Monday, October 15, 2007

Myth Busters

“… Jai-saun, nuestro misionero.”

I only caught the words because they mentioned my name. Sitting in a classroom observing a Paraguayan teacher teach, my mind was completely somewhere else where the thoughts were English and disinterested in the outside world. Then I heard the words, “Jai-saun, nuestro misionero.” “Jason, our missionary.”

The phrase wasn’t addressed to me. Instead, I was being used as an example for the children’s lesson. I was something special -- a model for them to look up to, somehow related to the Bible story being taught. A missionary.

Being in Paraguay generally, and hearing my name in the classroom specifically, has gotten me thinking much about what being a misionero means. What’s the significance of being known as a missionary? What does it mean for me to actually be a missionary?

There are many gratifying elements to being labeled a misionero, although not all are quite so spiritually edifying. Before I left home, for example, I heard so many people tell me just how brave I was to go to a foreign country. They thought out loud about how they could never do it and how it must require some special sort of person to travel half a hemisphere away. And my pride grew a little. Then there were the admiring looks from the Christian girls, who (and I may be/probably am just imagining this) were thinking, “Wow, what a special, very handsome, Christian missionary guy.” And my ego grew a little, too.

There are also some elements to being labeled a missionary, though, that don’t feed my ego or make me feel great. It seems as if I’m under many microscopes and am having most every aspect of my life inspected for narrowly-defined and culturally-conservative orthopraxy. In some ways this is good, as it helps me to stop being a hypocrite and to “keep my conduct among the Gentiles honorable, so that when they speak evil against me as an evildoer, they may see my good deeds and glorify God.” In other ways this is bad, though, as Satan often uses it in my life to intensify my already strong, and wrong, desire to please men. I become less concerned with what my Heavenly Father thinks, and more concerned with what people think. I fear those who can kill my reputation and talk badly about me, but never “Him who can destroy both body and soul in Hell.”

The good and bad elements of being labeled a misionero, however, all seem to point in one direction: missionaries are different, somehow special, and completely unlike everyone else. There is a high standard, some grand calling, and perhaps even an extraordinary manifestation of God’s holiness in the misionero’s life.

Unfortunately for everyone else’s expectations but fortunately for my own sanity and good sense of Christian humility, most of the stereotypes I’ve been carrying around of what a misionero ought to be (that often feel heavier than the luggage I brought to Paraguay) don’t always fit the reality of my life.

For example, I am a sinner. I have let down God and other believers countless times in the past, I will surely do it today, and, for as long as God allows, I’ll be a sinner tomorrow, too.
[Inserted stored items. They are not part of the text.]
/-- Every outstanding tag of a gallery is orphaned, its transfer retired RETRACTED; waiting requests are withdrawn. -/
def State.orphanAll (s : State) (g : GalId) : State :=
  let s := s.retract g fun _ => true
  let s := s.retractLines g fun _ => true
  let s := s.releaseLines g fun _ => true
  s.modMd g fun m => { m with tags := m.tags.map fun t => { t with orphan := true, sump := true } }

/-- A fence of gallery g; it has no effect on one already FENCED, OFF or RETAINED. -/
def State.fence (s : State) (g : GalId) : State :=
  let x := s.gal g
  if x.gstate == .fenced || x.gstate == .off || x.gstate == .retained then s else
  let s := match x.squeeze with
    | none => s
    | some (m, _) => (s.modGal g fun x => { x with squeeze := none }).replyTo m mbFENCED
  let s := (s.setGState g .fenced).modGal g fun x => { x with deadleft := 0 }
  let s := s.each (seqsOf g) fun s q => s.fenceSeq q
  let s := (s.breakLocksAt g).orphanAll g
  ((s.recountGal g).recountBanks g).closeSweep

/-! ### Gallery reset (R353, R348, R378) -/

/-- Debug state of G0 lives in PD34 and survives; with HALTPWR0 its sequencers come out halted with WHY 7 (R378). -/
def Dbg.afterReset (d : Dbg) (keep halt : Bool) : Dbg :=
  let d : Dbg := if keep then { d with halted := false, defer := false, why := 0, defcnt := 0, steps := 0, bpSkip := false, ubSkip := false, rope := none } else {}
  if halt then { d with halted := true, why := 7 } else d

/-- One sequencer after a gallery reset: every register at its reset value, word 0 next once a set has been committed. -/
def Seq.galleryReset (x : Seq) (keepDbg halt keepStore : Bool) : Seq :=
  { store := if keepStore then x.store else {}, cs := if keepStore then { x.cs with mf := false, field := 0, cause := 0, uaddr := 0, ce := 0, mce := 0, ceaddr := 0 } else {}
    dbg := x.dbg.afterReset keepDbg halt
    run := if keepStore && x.store.valid then .word0 else .reset }

/-- The gallery registers after a gallery reset; the media channel, the timers, the phase and GSTATE are not among them. -/
def Gal.resetRegs (x : Gal) (keepMap : Bool) : Gal :=
  { x with
    lines := Vector.replicate 16 {}, owner := Vector.replicate 16 8, ret := 0, waking := ~~~x.awake
    sce := 0, sue := 0, rterr := 0, handerr := false, screaddr := 0, ctxbanks := 0, rtbase := 0, stimen := 0
    weight := 0x10, cut := false, slotRotor := 0, poolRotor := 0,
    rdRotor := Vector.replicate 16 0, wrRotor := Vector.replicate 16 0, mapver := if keepMap then x.mapver else 0, xtin := false }

/-- Tokens that go with a gallery's budget registers return, less the debts, so that the token invariant holds (R62). -/
def State.returnTokens (s : State) (g : GalId) : State :=
  s.each (seqsOf g) fun s q =>
    let b := (s.seq q).bud
    (s.modGal g fun x => { x with led := x.led.set 18 (x.led[18] + BitVec.ofNat 32 b.tokleft - BitVec.ofNat 32 b.tdebt) }).modSeq q
      fun x => { x with bud := { x.bud with tokleft := 0, tdebt := 0 } }

/-- A gallery reset: gallery logic and its sequencers; event slots are rewritten before word 0 issues (R295). -/
def State.galleryReset (s : State) (g : GalId) (keepStore : Bool) : State :=
  let s := s.each (seqsOf g) fun s q => (s.abandon q).breakLock q
  let s := s.releaseLines g fun _ => true
  let s := s.returnTokens g
  let s := s.each (seqsOf g) fun s q =>
    s.modSeq q fun x => x.galleryReset (g.val = 0 || bit s.aon.emu g.val) (g.val = 0 && s.aon.haltpwr0) keepStore
  let s := s.modGal g fun x => x.resetRegs keepStore
  s.rewriteSlots g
I have constantly left undone those things I ought to have done, and have done those things which I ought not to have done; and there is no health in me. According to Old Testament law, I should have been stoned several times by now -- and that’s just under the statute of cursing parents. Christ’s teaching in the Sermon on the Mount confirms my guilt: I am a murderer and an adulterer in my heart, wholly deserving eternal punishment in the fires of Hell. I am a fallen person, my attempts at right living being dirtier than filthy rags and my trespasses against a Holy God completely damning.
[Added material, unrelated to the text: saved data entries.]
-- ==== Sys2Proof/Machine/Service.lean ====
section
/-!
DEFINITION. The gallery commands 0x0301 to 0x0305 (R328 to R330, R348 to R350) and the context and program commands 0x0401 to
0x0407 (R331 to R336).
-/

namespace Sys2Proof.Machine

open Sys2Proof

/-! ### Galleries -/

/-- The gallery of a payload whose first byte names it. -/
def State.argGal (s : State) (m : MbId) (off : Nat) : GalId := Fin.ofNat 16 (s.arg m off 1)

/-- A long command in progress holds the gallery (R318, R112). -/
def State.galHeld (s : State) (g : GalId) : Bool :=
  let x := s.gal g
  x.power.isSome || x.squeeze.isSome || x.gstate == .squeezing
    || s.inCommit g

/-- GAL_SQUEEZE: long; the reply posts when the squeeze ends. -/
def State.galSqueeze (s : State) (m : MbId) : State :=
  let g := s.argGal m 0
  let d := s.arg m 2 2
  s.command m 0x0301 s.operating
    [badIf (s.absentGal (s.arg m 0 1)) 0, s.zeroAt m 1 1, badIf (d = 0) 2, (s.galHeld g, mbBUSY, 0),
      ((s.gal g).gstate != .serving, mbSTATE, 0)] fun s =>
    (s.behind m).squeezeStart g (BitVec.ofNat 16 d) (some m)

def execGalSqueeze (m : MbId) (s : State) : Out State := .next (s.galSqueeze m)

/-- What GAL_RELEASE requires of a gallery (R330). -/
def State.mayRelease (s : State) (g : GalId) : Bool :=
  let x := s.gal g
  (x.gstate == .squeezed || (x.gstate == .fenced && !s.ledger.lastBad.contains g))
    && (seqsOf g).all fun q => bit (s.seq q).cs.csver 63

/-- GAL_RELEASE. -/
def State.galRelease (s : State) (m : MbId) : State :=
  let g := s.argGal m 0
  s.command m 0x0302 s.operating
    [badIf (s.absentGal (s.arg m 0 1)) 0, s.zeroAt m 1 3, (s.galHeld g, mbBUSY, 0),
      (!s.mayRelease g, mbSTATE, (s.gal g).gstate.code)] fun s =>
    (s.releaseGal g).reply m mbOK

def execGalRelease (m : MbId) (s : State) : Out State := .next (s.galRelease m)

/-- GAL_FENCE: the reply counts the items failed FENCED. -/
def State.galFence (s : State) (m : MbId) : State :=
  let g := s.argGal m 0
  let st := (s.gal g).gstate
  s.command m 0x0303 s.operating
    [badIf (s.absentGal (s.arg m 0 1)) 0, s.zeroAt m 1 3, (st == .fenced || st == .off || st == .retained, mbSTATE, 0)] fun s =>
    let n := (seqsOf g).countP fun q => (s.seq q).running.isSome
    (s.fence g).reply m mbOK 0 (leBytes 2 n ++ [0, 0])

def execGalFence (m : MbId) (s : State) : Out State := .next (s.galFence m)

/-- GAL_POWER with a MODE; a MODE above 2 fails in any of its rows. -/
def State.galPower (s : State) (m : MbId) (mode : Nat) (states : GState → Bool) (start : GalId → State → State) : State :=
  let g := s.argGal m 0
  let md := s.arg m 1 1
  if md ≠ mode ∧ md ≤ 2 then s else
  s.command m 0x0304 s.operating
    [badIf (s.absentGal (s.arg m 0 1)) 0, badIf (2 < md) 1, s.zeroAt m 2 2, (s.galHeld g, mbBUSY, 0),
      (!states (s.gal g).gstate, mbSTATE, (s.gal g).gstate.code)] fun s =>
    start g (s.behind m)

/-- Modes OFF and RETAIN: step 1 waits until the gallery has drained. -/
def State.powerDown (m : MbId) (retain : Bool) (g : GalId) (s : State) : State :=
  (s.modGal g fun x => { x with power := some (.drain retain, some m) }).powerAdvance g

/-- Mode ON. -/
def State.powerRaise (m : MbId) (g : GalId) (s : State) : State :=
  (s.modGal g fun x => { x with power := some (.raiseScratch, some m) }).powerOnStart g

def GState.down : GState → Bool | .squeezed | .fenced => true | _ => false
def GState.up : GState → Bool | .off | .retained => true | _ => false

def execGalPowerOff (m : MbId) (s : State) : Out State := .next (s.galPower m 0 GState.down (State.powerDown m false))
def execGalPowerRetain (m : MbId) (s : State) : Out State := .next (s.galPower m 1 GState.down (State.powerDown m true))
def execGalPowerOn (m : MbId) (s : State) : Out State := .next (s.galPower m 2 GState.up (State.powerRaise m))

/-- Contexts homed on a gallery. -/
def State.homedCount (s : State) (g : GalId) : Nat := s.ctxListed.countP fun c => s.ctxHome c = g

/-- GAL_QUERY (R329). -/
def State.galQuery (s : State) (m : MbId) : State :=
  let g := s.argGal m 0
  s.command m 0x0305 true [badIf (s.absentGal (s.arg m 0 1)) 0, s.zeroAt m 1 3] fun s =>
    s.reply m mbOK 0 ([BitVec.ofNat 8 (s.gal g).gstate.code, 0] ++ leBytes 2 (s.homedCount g)
      ++ s.regBytes [.seq (seqId g 0) (.csver false), .gal g .mapver, .gal g .tbud, .gal g .mdtags, .gal g .bankret, .gal g .scrst,
        .gal g (.bankown false)])

def execGalQuery (m : MbId) (s : State) : Out State := .next (s.galQuery m)

/-! ### Contexts -/

/-- A command that reads a context's entry: the read finds the entry's ECC errors (R265). -/
def State.ctxCommand (s : State) (m : MbId) (code : Nat) (c : Half) (f : State → State) : State :=
  if s.taken m code then f (if c = 0xFFFF then s else s.ctxTouch c) else s

/-- The gallery that CTX_OPEN chooses: serving, with the fewest contexts homed, the lowest number on a tie (R332). -/
def State.leastHomed (s : State) : Option GalId :=
  (s.galleries.filter fun g => s.serving g).foldl (fun b g =>
    match b with
    | none => some g
    | some h => if s.homedCount g < s.homedCount h then some g else some h) none

/-- A FREE entry for CTX = 0xFFFF: any of them. -/
def State.freeEntry (s : State) : Option (Half × State) :=
  let used := s.ctxListed
  s.choose (((List.range 0xFFFF).map fun i => BitVec.ofNat 16 i).filter fun c => !used.contains c)

/-- The save area that CTX_OPEN writes. -/
def openImage (spill : Nat) : List Byte :=
  let d : Crcp := {}
  List.replicate 0x48 0 ++ leBytes 4 d.cfg.toNat ++ leBytes 4 d.poly.toNat ++ leBytes 4 d.init.toNat ++ leBytes 4 d.xorout.toNat
    ++ List.replicate 0x20 0 ++ leBytes 8 (spill / 4096) ++ List.replicate 128 0

/-- The entry that CTX_OPEN writes. -/
def openEntry (home tenant save : Nat) : List Byte :=
  [BitVec.ofNat 8 ctxOPEN, 0, BitVec.ofNat 8 home, 0, 0, 0, BitVec.ofNat 8 tenant, 0] ++ leBytes 8 (save / 256) ++ List.replicate 16 0

/-- CTX_OPEN's writes and reply. -/
def State.openCtx (s : State) (m : MbId) (c : Half) (home : GalId) : State :=
  let save := s.arg m 4 8
  let s := (s.store save (openImage (s.arg m 0x0C 8))).releaseOverlap save 256
  let s := s.store (ctxAddr c) (openEntry home.val (s.arg m 2 1) save)
  s.reply m mbOK 0 (leBytes 2 c.toNat ++ [BitVec.ofNat 8 home.val, 0])

/-- CTX_OPEN. -/
def State.ctxOpen (s : State) (m : MbId) (x : MpXfer) : State :=
  let c : Half := BitVec.ofNat 16 (s.arg m 0 2)
  s.ctxCommand m 0x0401 c fun s =>
  let h := s.arg m 3 1
  let save := s.arg m 4 8
  let spill := s.arg m 0x0C 8
  let any := c = 0xFFFF
  let pick (s : State) := if any then s.freeEntry else some (c, s)
  let home := if h = 0xFF then s.leastHomed else some (Fin.ofNat 16 h)
  s.command m 0x0401 s.operating
    ([(any && (pick s).isNone, mbNOMEM, 0), (!any && s.ctxState c != ctxFREE, mbSTATE, 0), badIf (h ≠ 0xFF && s.absentGal h) 3,
      (match home with | none => true | some g => !s.serving g, mbSTATE, 0), badIf (save % 256 ≠ 0) 4]
      ++ s.bufferChecks save 256 4 ++ [badIf (spill % 4096 ≠ 0) 0x0C]
      ++ if spill = 0 then [] else s.bufferChecks spill 1 0x0C) fun s =>
    s.xferDo m x (home.getD 0) true save 256 fun s =>
      match pick s, home with
      | some (c, s), some g => s.openCtx m c g
      | _, _ => s

def execCtxOpen (m : MbId) (x : MpXfer) (s : State) : Out State := .next (s.ctxOpen m x)

/-- A context in progress on no sequencer: its item, prefetched or held, ends FAILED(KILLED). -/
def State.killUnbound (s : State) (c : Half) : State :=
  let mine (it : Item) : Bool := it.ctx = c
  let slots := s.allSeqs.filter fun q => (s.seq q).prefetch.any mine
  let held := s.work.heldItems.filter fun e => mine e.1
  let s := s.each slots fun s q =>
    match (s.seq q).prefetch with
    | none => s
    | some it => (s.modSeq q fun x => { x with prefetch := none }).finishItem it stFAILED 0x08 0 it.ran
  let s := { s with work := { s.work with heldItems := s.work.heldItems.filter fun e => !mine e.1 } }
  s.each held fun s e => s.finishItem e.1 stFAILED 0x08 0 e.1.ran

/-- CTX_CLOSE goes ahead: a bound context is unbound at the next boundary that its sequencer reaches (R404). -/
def State.closeCtx (s : State) (m : MbId) (c : Half) : State :=
  let g := s.ctxHome c
  let s := s.behind m
  let s := { s with mp := { s.mp with closing := s.mp.closing ++ [(c, m)] } }
  match s.boundSeq c with
  | some q => s.modSeq q fun x => { x with unbind := some .close, ticks := true }
  | none => ((s.killUnbound c).freeNow c).squeezeCheck g

/-- Whether CTX_CLOSE's state rule holds (R335). -/
def State.closable (s : State) (c : Half) (force : Bool) : Bool :=
  let st := s.ctxState c
  st == ctxOPEN || st == ctxBROKEN || ((st == ctxBOUND || st == ctxPARKED) && force)

/-- CTX_CLOSE. -/
def State.ctxClose (s : State) (m : MbId) : State :=
  let c : Half := BitVec.ofNat 16 (s.arg m 0 2)
  let flags := s.arg m 2 2
  s.ctxCommand m 0x0402 c fun s =>
  s.command m 0x0402 s.operating
    [badIf (c = 0xFFFF) 0, badIf (2 ≤ flags) 2, (s.mp.closing.any fun e => e.1 == c, mbBUSY, 0),
      (!s.closable c (flags % 2 = 1), mbSTATE, 0)] fun s => s.closeCtx m c

def execCtxClose (m : MbId) (s : State) : Out State := .next (s.ctxClose m)

/-- CTX_QUERY: the 32-byte entry as stored. -/
def State.ctxQuery (s : State) (m : MbId) : State :=
  let c : Half := BitVec.ofNat 16 (s.arg m 0 2)
  s.ctxCommand m 0x0407 c fun s =>
  s.command m 0x0407 true [badIf (c = 0xFFFF) 0, s.zeroAt m 2 2] fun s =>
    s.reply m mbOK 0 (s.mem.readBytes (ctxAddr c) 32)

def execCtxQuery (m : MbId) (s : State) : Out State := .next (s.ctxQuery m)

/-! ### SEG_BIND (R333) -/

/-- Engine-address ranges that hold the runtime area, context slots and program objects of the gallery that an address is in. -/
def State.guarded (s : State) (a : Nat) : List (Nat × Nat) :=
  match placeOf a with
  | .scratch g _ => (s.keptRanges g).map fun r => (scratchAddr g r.1, r.2)
  | _ => []

/-- The gallery of a scratch address. -/
def galAt (a : Nat) : Option GalId := match placeOf a with | .scratch g _ => some g | _ => none

/-- A range that lies wholly inside one program object. -/
def State.inObject (s : State) (a n : Nat) : Bool :=
  s.mp.progs.any fun p => let b := scratchAddr p.gal p.off; decide (b ≤ a) && decide (a + n ≤ b + p.size)

/-- The descriptor checks in their order. -/
def State.bindChecks (s : State) (n : BitVec 3) (home : GalId) (d : Desc) : List Check :=
  let t := Desc.typ d
  let a := Desc.first d
  let len := Desc.extent d + 1
  let cause := sldCheck n d
  [(cause.isSome, mbBADARG, (cause.getD 0).toNat), (Desc.isP d, mbDENIED, 0),
    (decide (1 ≤ t) && decide (t ≤ 3) && galAt a != some home, mbBADARG, 4), (t = 1 && !s.inObject a len, mbDENIED, 0),
    ((t = 2 || t = 3 || t = 6) && (s.guarded a).any (overlaps a len), mbDENIED, 0), ((t = 4 || t = 5) && s.inStaging a len, mbDENIED, 0)]

/-- The descriptor enters the save area, and the resident copy where one exists. -/
def State.writeSeg (s : State) (c : Half) (n : Nat) (d : Desc) : State :=
  let a := s.ctxSave c + 0x80 + 16 * n
  let s := (s.store a (leBytes 16 d.toNat)).releaseOverlap a 16
  if s.ctxFlag c 0 then s.store (s.ctxSlot c + 0x80 + 16 * n) (leBytes 16 d.toNat) else s

/-- SEG_BIND; a failed write breaks the context (R402). -/
def State.segBind (s : State) (m : MbId) (x : MpXfer) : State :=
  let c : Half := BitVec.ofNat 16 (s.arg m 0 2)
  let n := s.arg m 2 1
  let d : Desc := BitVec.ofNat 128 (s.arg m 4 16)
  s.ctxCommand m 0x0403 c fun s =>
  s.command m 0x0403 s.operating
    ([badIf (c = 0xFFFF) 0, (s.mp.closing.any fun e => e.1 == c, mbBUSY, 0), (s.ctxState c != ctxOPEN, mbSTATE, 0), badIf (7 < n) 2,
        s.zeroAt m 3 1]
      ++ s.bindChecks (BitVec.ofNat 3 n) (s.ctxHome c) d) fun s =>
    let s := s.mpAnswered (s.ctxHome c) true (s.ctxSave c + 0x80 + 16 * n) 16 x
    match xferBad x with
    | none => (s.writeSeg c n d).reply m mbOK
    | some code => (s.breakCtx c).reply m mbTIMEOUT code

def execSegBind (m : MbId) (x : MpXfer) (s : State) : Out State := .next (s.segBind m x)

/-! ### Programs (R334) -/

/-- Ranges of a gallery's scratch where a program object may not lie: what it keeps, and banks the MP does not own. -/
def State.noProgram (s : State) (g : GalId) : List (Nat × Nat) :=
  s.keptRanges g ++ (List.finRange 16).filterMap fun b => if (s.gal g).owner[b] = 8 then none else some (b.val * 0x10000, 0x10000)

/-- The object is created: its bytes, its range, and the reply with OFF and a type-1 descriptor of right X. -/
def State.loadProg (s : State) (m : MbId) (id : BitVec 10) (g : GalId) (off size : Nat) : State :=
  let bs := s.mem.readBytes (s.arg m 4 8) size
  let s := s.store (scratchAddr g off) bs
  let p : Prog := { id := id, gal := g, off := off, size := size }
  let s := { s with mp := { s.mp with progs := s.mp.progs ++ [p] } }
  s.reply m mbOK 0 (leBytes 4 off ++ leBytes 16 (mkDesc (scratchAddr g off) (size - 1) 1 4).toNat)

/-- PROG_LOAD. -/
def State.progLoad (s : State) (m : MbId) (x : MpXfer) : State :=
  let id := s.arg m 0 2
  let src := s.arg m 4 8
  let size := s.arg m 0x0C 4
  let g := s.argGal m 2
  let places := placesFor (s.noProgram g) size 256
  s.command m 0x0404 s.operating
    ([badIf (1023 < id) 0, (s.mp.progs.any fun p => p.id.toNat = id, mbSTATE, 0), badIf (s.absentGal (s.arg m 2 1)) 2,
      (s.galHeld g, mbBUSY, 0), (!s.logicOn g, mbSTATE, 0), s.zeroAt m 3 1] ++ s.bufferChecks src size 4
      ++ [badIf (size % 4 ≠ 0 || size = 0 || decide (65536 < size)) 0x0C, s.zeroAt m 0x10 4, (places.isEmpty, mbNOMEM, 0)]) fun s =>
    s.xferDo m x g false src size fun s =>
      match s.choose places with
      | some (off, s) => s.loadProg m (BitVec.ofNat 10 id) g off size
      | none => s

def execProgLoad (m : MbId) (x : MpXfer) (s : State) : Out State := .next (s.progLoad m x)

/-- S0 of a context: live where it is bound, else in its image. -/
def State.ctxS0 (s : State) (c : Half) : Desc :=
  match s.boundSeq c with
  | some q => (s.regs q).s[0]
  | none => imgSeg (s.mem.readBytes (s.ctxImageAddr c) 256) 0

/-- A context that is not FREE has an S0 inside the object. -/
def State.progUsed (s : State) (p : Prog) : Bool :=
  let b := scratchAddr p.gal p.off
  s.ctxListed.any fun c => let d := s.ctxS0 c; Desc.typ d != 0 && decide (b ≤ Desc.first d) && decide (Desc.first d < b + p.size)

/-- PROG_UNLOAD. -/
def State.progUnload (s : State) (m : MbId) : State :=
  let id := s.arg m 0 2
  let p := s.mp.progs.find? fun p => p.id.toNat = id
  s.command m 0x0405 s.operating
    [badIf (1023 < id) 0, s.zeroAt m 2 2, (p.isNone, mbSTATE, 0), (p.any s.progUsed, mbSTATE, 0)] fun s =>
    ({ s with mp := { s.mp with progs := s.mp.progs.filter fun p => p.id.toNat != id } } : State).reply m mbOK

def execProgUnload (m : MbId) (s : State) : Out State := .next (s.progUnload m)

/-! ### WORK_CFG (R336) -/

/-- WORK_CFG: effective from each gallery's next tick; the reply gives the previous values. -/
def State.workCfg (s : State) (m : MbId) : State :=
  let q := s.arg m 0 2
  let flags := s.arg m 2 2
  s.command m 0x0406 true [badIf (q = 0) 0, badIf (2 ≤ flags) 2] fun s =>
    let old := leBytes 2 s.mp.quantum.toNat ++ leBytes 2 (if s.mp.early then 1 else 0)
    ({ s with mp := { s.mp with quantum := BitVec.ofNat 16 q, early := flags % 2 = 1 } } : State).reply m mbOK 0 old

def execWorkCfg (m : MbId) (s : State) : Out State := .next (s.workCfg m)

end Sys2Proof.Machine
end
Yes, friends, I am a sinner misionero. I am wholly dependent on the grace of God for my righteousness, and anything positive that comes from my life – any manifestation of love or character or fruit of the Spirit – is completely foreign to me and is entirely a result of God’s mercy through Jesus Christ. I fail my friends, family, church, and God, but thankfully that same God never will fail them or me. I fall apart spiritually and some day soon my body will fall apart, too, but the God who knows my body and spirit together never will.

Thus, the misionero stereotypes just aren’t true of me. I’m not especially holy or strong, but am especially sinful and broken and messed up. It is only by the grace of God that I continue on and am able to doing anything of value, my own resources being of no worth and altogether consumed by weaknesses. So, please don’t look to Jai-saun, nuestro misionero, or put any faith in his so-called abilities. The missionary will fail you. Rather, if you’re looking for the Good and the True that never will disappoint, keep your sight set on God. Then, when my weaknesses are so plain to you (or even if they’re not and I’ve got you fooled into thinking I’ve got it all together), you won’t see me any more but instead the awesome God Who’s grace is sufficient for you and me and whose power is made perfect in weakness.

1 comment:

Suzi H said...

Psalm 25:7-10 Remember not the sins of my youth and my rebellious ways; according to your love remember me, for you are good, O LORD. Good and upright is the LORD; therefore he instructs sinners in his ways. He guides the humble in what is right and teaches them his way. All the ways of the LORD are loving and faithful for those who keep the demands of his covenant.